YouTubeやネットを検索すると「30秒老眼トレーニング」、「老眼鏡が不要になる老眼改善トレーニング」など、いろいろな情報が出てきます。これは老眼による疲れ目や近くにピントが合わないなどの症状を、一時的に改善させる効果のあるものもあります。
でも老眼が治るという訳ではありません。
この「眼の筋肉を鍛えて老眼を治す」という都市伝説は、フィットネスジムで頑張って筋トレをすれば60代、70代になってからも、例えばベンチプレスで、今までは持ち上げられなかった重さのバーベルを持ち上げることができる。だから眼の筋肉を鍛えれば、近くにピントを合わせるための筋肉が強くなり、老眼も治せるのだという素人発想から来るものです。

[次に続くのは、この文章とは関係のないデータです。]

/-- After n host turns that keep the hazard rule the machine runs on from one with the same command. -/
theorem run_hostTurns (n : Nat) (ts : List Agent) :
    ∀ s : State, s.turns = List.replicate n .host ++ ts → s.busy = true → s.rst = false →
      (∀ h ∈ s.script, h.keepsInputs s.cfg = true) →
      ∃ t : State, SameCommand s t ∧ t.turns = ts ∧
        Host.Core.run Sys2Proof.core (n + 1) s = Host.Core.run Sys2Proof.core 1 t := by
  induction n with
  | zero => exact fun s ht _ _ _ => ⟨s, .hostSide s _ _ _ _ _, ht, rfl⟩
  | succ n ih =>
    intro s ht hb hr hk
    obtain ⟨t, he, hsame, hturns, hscript⟩ :=
      hostTurn_of_keepsInputs (s := { s with turns := List.replicate n .host ++ ts }) hb hr hk
    have hst : step s = .next t := (step_of_hostTurn ht).trans he
    have hcfg : t.cfg = s.cfg := hsame.cfg
    obtain ⟨u, hsame', hturns', hrun⟩ := ih t hturns (hsame.busy.trans hb) (hsame.rst.trans hr)
      fun h hh => by rw [hcfg]; exact hk h (hscript hh)
    exact ⟨u, (SameCommand.hostSide s _ _ _ _ _).trans (hsame.trans hsame'), hturns',
      (run_of_step (n + 1) s t hst).trans hrun⟩

/-- One step with the Engine's turn is the completion. -/
theorem run_engineTurn {s t : State} {rest : List Agent} (hm : EngineMoves s rest)
    (hc : completion { s with turns := rest } = .next t) :
    Host.Core.run Sys2Proof.core 1 s = Host.Outcome.next t :=
  run_of_step 0 s t ((step_of_engineMoves hm).trans hc)

/-- Settles O59: the completion after the host moves has the verdict of the completion at once. -/
theorem outcomeSameForEveryPlacement : Obligations.OutcomeSameForEveryPlacement := by
  intro s n hb hz hr hk hwritten
  obtain ⟨t, hsame, hturns, hrun⟩ :=
    run_hostTurns n [.engine] { s with turns := List.replicate n .host ++ [.engine] } rfl hb hr hk
  have hlast : SameCommand { s with turns := [] } { t with turns := [] } :=
    ((SameCommand.hostSide { s with turns := [] } _ _ _ _ _).trans hsame).trans
      (.hostSide t _ _ _ _ _)
  obtain ⟨v, hs, ht⟩ := hlast.completion hz hwritten
  refine ⟨_, _, run_engineTurn ⟨hb, .inl rfl⟩ hs,
    hrun.trans (run_engineTurn ⟨hsame.busy.trans hb, .inl hturns⟩ ht), ?_⟩
  simp [hsame.cmd, hsame.wram, hsame.aram, hsame.bram, hsame.lenA, hsame.lenB, hsame.operand]

end Sys2Proof.Machine
end

section
/-!
SUPPORT. The bytes of a command word (20_memory R68), and what a command's encoding decodes to
(30_encoding R99, R100).
-/

namespace Sys2Proof.Machine

/-- The eight bytes of a word, taken back little-endian, are the word (20_memory R68). -/
theorem takeWord_wordBytes (w : Word) (rest : List Byte) :
    takeWord (wordBytes w ++ rest) = some (w, rest) := by
  have hw : memWord (fun t => w.extractLsb' (8 * t) 8) 0 = w :=
    memWord_eq _ 0 w fun t _ => by rw [Nat.zero_add]
  exact congrArg (fun x => some (x, rest)) hw

/-- A command with a legal hint keeps it (30_encoding R96). -/
theorem unlessFull_of_ne {u : Unroll} (hu : u ≠ .full) (i : Instr) : unlessFull u i = .ok i :=
  if_neg hu

/-- The encoding of a well-formed command decodes to it (30_encoding R99). -/
theorem decodeWord_encode {i : Instr} (hi : i.wellFormed = true) :
    decodeWord (encode i) = .ok i := by
  cases i with
  | popcnt8 | popcnt64 | dist32B u | dist4Q u | dist8Q u => exact decodeWord_pack _ _ _
  | distB u | distQ u | distB2Q u | toWords u =>
    exact (decodeWord_pack _ _ _).trans (unlessFull_of_ne (bne_iff_ne.mp hi) _)

/-- The word at the head of a byte string is what the string decodes as. -/
theorem decodeBytes_of_takeWord {bytes rest : List Byte} {w : Word} {i : Instr}
    (ht : takeWord bytes = some (w, rest)) (hi : decodeWord w = .ok i) :
    decodeBytes bytes = .ok (i, rest) := by
  simp [decodeBytes, ht, hi]

/-- Settles O2: the bytes are the word again, and the word decodes. -/
theorem encodedBytesDecode : Obligations.EncodedBytesDecode := fun _ _ hi =>
  decodeBytes_of_takeWord (takeWord_wordBytes _ _) (decodeWord_encode hi)

end Sys2Proof.Machine
end

section
/-!
SUPPORT. A RAM word as one read finds it: eight written bytes fix it, whatever the free values
(20_memory R68, R80).
-/

namespace Sys2Proof.Machine

/-- A word of eight written bytes, little-endian (20_memory R68). -/
theorem memWord_view_of_lookup {m : Memory} {j : Nat} {bytes : Nat → Byte}
    (h : ∀ t < 8, m.lookup (j + t) = some (bytes t)) (free : Nat → Byte) :
    memWord (m.view free) j = memWord bytes 0 := by
  refine memWord_eq _ _ _ fun t ht => ?_
  rw [Memory.view_of_lookup m free _ _ (h t ht), memWord_byte bytes 0 t ht, Nat.zero_add]

/-- A word of eight written bytes reads the same at every draw (20_memory R80). -/
theorem memWord_view_congr {m : Memory} {j : Nat} (h : ∀ t < 8, m.lookup (j + t) ≠ none)
    (free free' : Nat → Byte) : memWord (m.view free) j = memWord (m.view free') j := by
  have hbyte : ∀ t < 8, m.lookup (j + t) = some (m.view free' (j + t)) := by
    intro t ht
    obtain ⟨b, hb⟩ := Option.ne_none_iff_exists'.mp (h t ht)
    rw [hb, Memory.view_of_lookup m free' _ b hb]
  rw [memWord_view_of_lookup hbyte free, memWord_view_of_lookup hbyte free']

/-- Byte t of a word just written is data bits 8t+7:8t (20_memory R68). -/
theorem Memory.lookup_writeBytes_inside {m : Memory} (hwf : m.wf) (j : Nat) (v : Word) {t : Nat}
    (ht : t < 8) : (m.writeBytes j 8 v).lookup (j + t) = some (v.extractLsb' (8 * t) 8) := by
  rw [Memory.lookup_writeBytes m j 8 v _ hwf, if_pos (by omega), Nat.add_sub_cancel_left]

/-- A word's write changes no byte outside it (00_scope R10). -/
theorem Memory.lookup_writeBytes_outside {m : Memory} (hwf : m.wf) {j i : Nat} (v : Word)
    (hi : ¬(j ≤ i ∧ i < j + 8)) : (m.writeBytes j 8 v).lookup i = m.lookup i :=
  (Memory.lookup_writeBytes m j 8 v i hwf).trans (if_neg hi)

/-- A word just written reads back. -/
theorem memWord_view_writeBytes {m : Memory} (hwf : m.wf) (j : Nat) (v : Word)
    (free : Nat → Byte) : memWord ((m.writeBytes j 8 v).view free) j = v :=
  memWord_eq _ _ _ fun _ ht =>
    Memory.view_of_lookup _ free _ _ (Memory.lookup_writeBytes_inside hwf j v ht)

end Sys2Proof.Machine
end

section
/-!
The RAM windows and the read-only locations at the port (20_memory R61 to R71), and the host's step.
-/

namespace Sys2Proof.Machine

/-- A legal read whose location reads as `x` answers `x` (20_memory R62). -/
theorem hostRead_replies_of_readTarget {s : State} {off bits : Nat} {T : Target} {x : Word}
    (hT : target s.cfg off bits = some T) (hx : s.readTarget T = x) :
    (hostRead off bits s).replies = .read x false :: s.replies := by
  rw [hostRead_replies_of_target hT, hx]

/-- Settles O37: in each window the write reaches the word that the read reaches. -/
theorem ramWriteReadsBack : Obligations.RamWriteReadsBack := by
  intro s v k hb hc hk
  have hA := target_aRam s.cfg k hk
  have hB := target_bRam s.cfg k hc hk
  constructor <;> intro hwf
  · exact ⟨_, hostWrite_of_target hA (.inl hb) v, rfl,
      fun i hi => Memory.lookup_writeBytes_inside hwf _ v hi,
      fun j hj => Memory.lookup_writeBytes_outside hwf v hj,
      hostRead_replies_of_readTarget hA (memWord_view_writeBytes hwf _ v _)⟩
  · exact ⟨_, hostWrite_of_target hB (.inl hb) v, rfl,
      fun i hi => Memory.lookup_writeBytes_inside hwf _ v hi,
      fun j hj => Memory.lookup_writeBytes_outside hwf v hj,
      hostRead_replies_of_readTarget hB (memWord_view_writeBytes hwf _ v _)⟩

/-- W_RAM reads as its bytes while no TOWORDS is in flight (70_reset_and_hazards R247). -/
theorem readTarget_wRam_of_quiet {s : State} (hquiet : s.toWordsInFlight = false) (k : Nat) :
    s.readTarget (.wRam k) = memWord s.wByte (8 * k) := by
  simp [State.readTarget, hquiet]

/-- Settles O41: the value read is the word of the eight bytes, in each window. -/
theorem ramReads : Obligations.RamReads := by
  intro s k bytes hc hk
  refine ⟨memWord bytes 0, fun t ht => ?_, fun h => ?_, fun h => ?_, fun hquiet h => ?_⟩
  · rw [memWord_byte bytes 0 t ht, Nat.zero_add]
  · exact hostRead_replies_of_readTarget (target_aRam s.cfg k hk) (memWord_view_of_lookup h _)
  · exact hostRead_replies_of_readTarget (target_bRam s.cfg k hc hk) (memWord_view_of_lookup h _)
  · exact hostRead_replies_of_readTarget (target_wRam s.cfg k hc hk)
      ((readTarget_wRam_of_quiet hquiet k).trans (memWord_view_of_lookup h _))

/-- Settles O42: the shape of every read. -/
theorem readsHaveNoSideEffects : Obligations.ReadsHaveNoSideEffects := by
  intro s off bits
  obtain ⟨x, e, d, hread⟩ := hostRead_eq off bits s
  rw [hread]
  exact ⟨rfl, x, e, rfl⟩

/-- A settled location reads the same whatever was answered and drawn before (20_memory R71, R80). -/
theorem readTarget_of_settled {s : State} {T : Target} (h : s.Settled T) (rs : List Reply)
    (d : Nat) : ({ s with replies := rs, draws := d } : State).readTarget T = s.readTarget T := by
  cases T with
  | params | cmd | status | lenA | lenB | operand => rfl
  | result =>
    have hidle : s.busy = false := h
    simp [State.readTarget, hidle]
  | aRam j | bRam j => exact memWord_view_congr h _ _
  | wRam k =>
    obtain ⟨hquiet, hwritten⟩ := h
    rw [readTarget_wRam_of_quiet hquiet,
      readTarget_wRam_of_quiet (s := { s with replies := rs, draws := d }) hquiet]
    exact memWord_view_congr hwritten _ _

レンズである水晶体の厚さを調節してピントを合わせるのが毛様体筋です。毛様体筋が水晶体を引っ張ったり緩めたりして遠くを見たり近くを見たりというピントをコントロールしています。
年齢を重ねると水晶体が固くなるのであって、毛様体筋が弱くなるのではないということです。毛様体筋が固くなった水晶体を引っ張ることができなくなるから、近くにピントを合わせられなくなり、近くが見えにくくなるのです。

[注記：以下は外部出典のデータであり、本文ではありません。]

-- ==== Sys2Proof/Syntax.lean ====
section
/-! DEFINITION. The commands of the HK1640, one constructor for each row of the opcode table: those with
operands in the table's order, then those without.

A command carries what comes from outside the device (a written value, a flit, a TLP, a sensor reading, a sink's answer)
and names the unit it concerns; everything else it needs is in the state. -/

namespace Sys2Proof

/-- One target transaction of the two-wire management port (chapter 16). A read takes the command code, a repeated START and
the read address; a write takes the command code and then `wr`. -/
structure MgmtXact where
  /-- the transaction's data phase is a read -/
  read : Bool
  /-- the controller acknowledges the last data byte of a read and so takes the PEC byte too (R427) -/
  pec : Bool
  /-- every byte written after the command code, a PEC byte included -/
  wr : List Byte
  deriving DecidableEq, Repr

/-- How a device read of host memory fails (R73). -/
inductive ReadError where
  /-- unsupported request -/
  | ur
  /-- completer abort -/
  | ca
  /-- poisoned data -/
  | poisoned
  /-- completion timeout -/
  | timeout
  deriving DecidableEq, Repr

/-- A failed read of host memory for the packet of a ring count, and how it failed. -/
structure FailedRead where
  /-- ring count of the packet the read was for -/
  pos : Nat
  /-- how it failed -/
  error : ReadError
  deriving DecidableEq, Repr

/-- An ECC error in one way of a shared-cache set (R188). -/
structure WayError where
  /-- the way -/
  way : Nat
  /-- the error was corrected -/
  corrected : Bool
  deriving DecidableEq, Repr

/-- What met an inline-ECC error of device memory (R193, R528). -/
inductive MemoryError where
  /-- a demand read, or the read before a partial-line write: uncorrectable -/
  | demand
  /-- a prefetch fill: uncorrectable -/
  | prefetch
  /-- any access: corrected -/
  | corrected
  deriving DecidableEq, Repr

今のところ固くなってしまった水晶体をもとに戻す方法はありません。老眼は治るという都市伝説を信じ、これらのことに時間を割かないで欲しいのです。残念ながら60歳を過ぎても日々、老眼は進んでいくのです。
医学的根拠のない老眼トレーニングをしている時間があるのなら、老眼を受け入れて、モノに頼りましょう。眼鏡のレンズを累進レンズに変えたり、コンタクトレンズを遠近両用のものに変えましょう。今のレンズは以前に比べてかなり進化しているのです。
そして眼鏡の累進レンズや、コンタクトレンズによる老眼矯正は、「老眼で近くがすっかり見えにくくなる」前から使い始めるのがおススメです。夕方になると近くが見えにくくなる、長い時間近くを見ているとピントが合わななってきたと感じたら、眼鏡、コンタクトレンズのレンズを変えるタイミングです。
というのは、これらの老眼に対応する眼鏡、コンタクトレンズは使い方にコツが必要なので、早いうちから使い始めた方が、うまく使いこなせる可能性が高くなるのです。
老眼がすっかり進んでからだと、近くを見るための度数を上げないといけないので、その眼鏡、コンタクトレンズに、なかなか慣れない、使いこなせないということが出てくるのです。
老眼対応の、メガネ、コンタクトレンズを使って、近くも快適に見えるようにして、人生の後半も楽しんでいきましょう。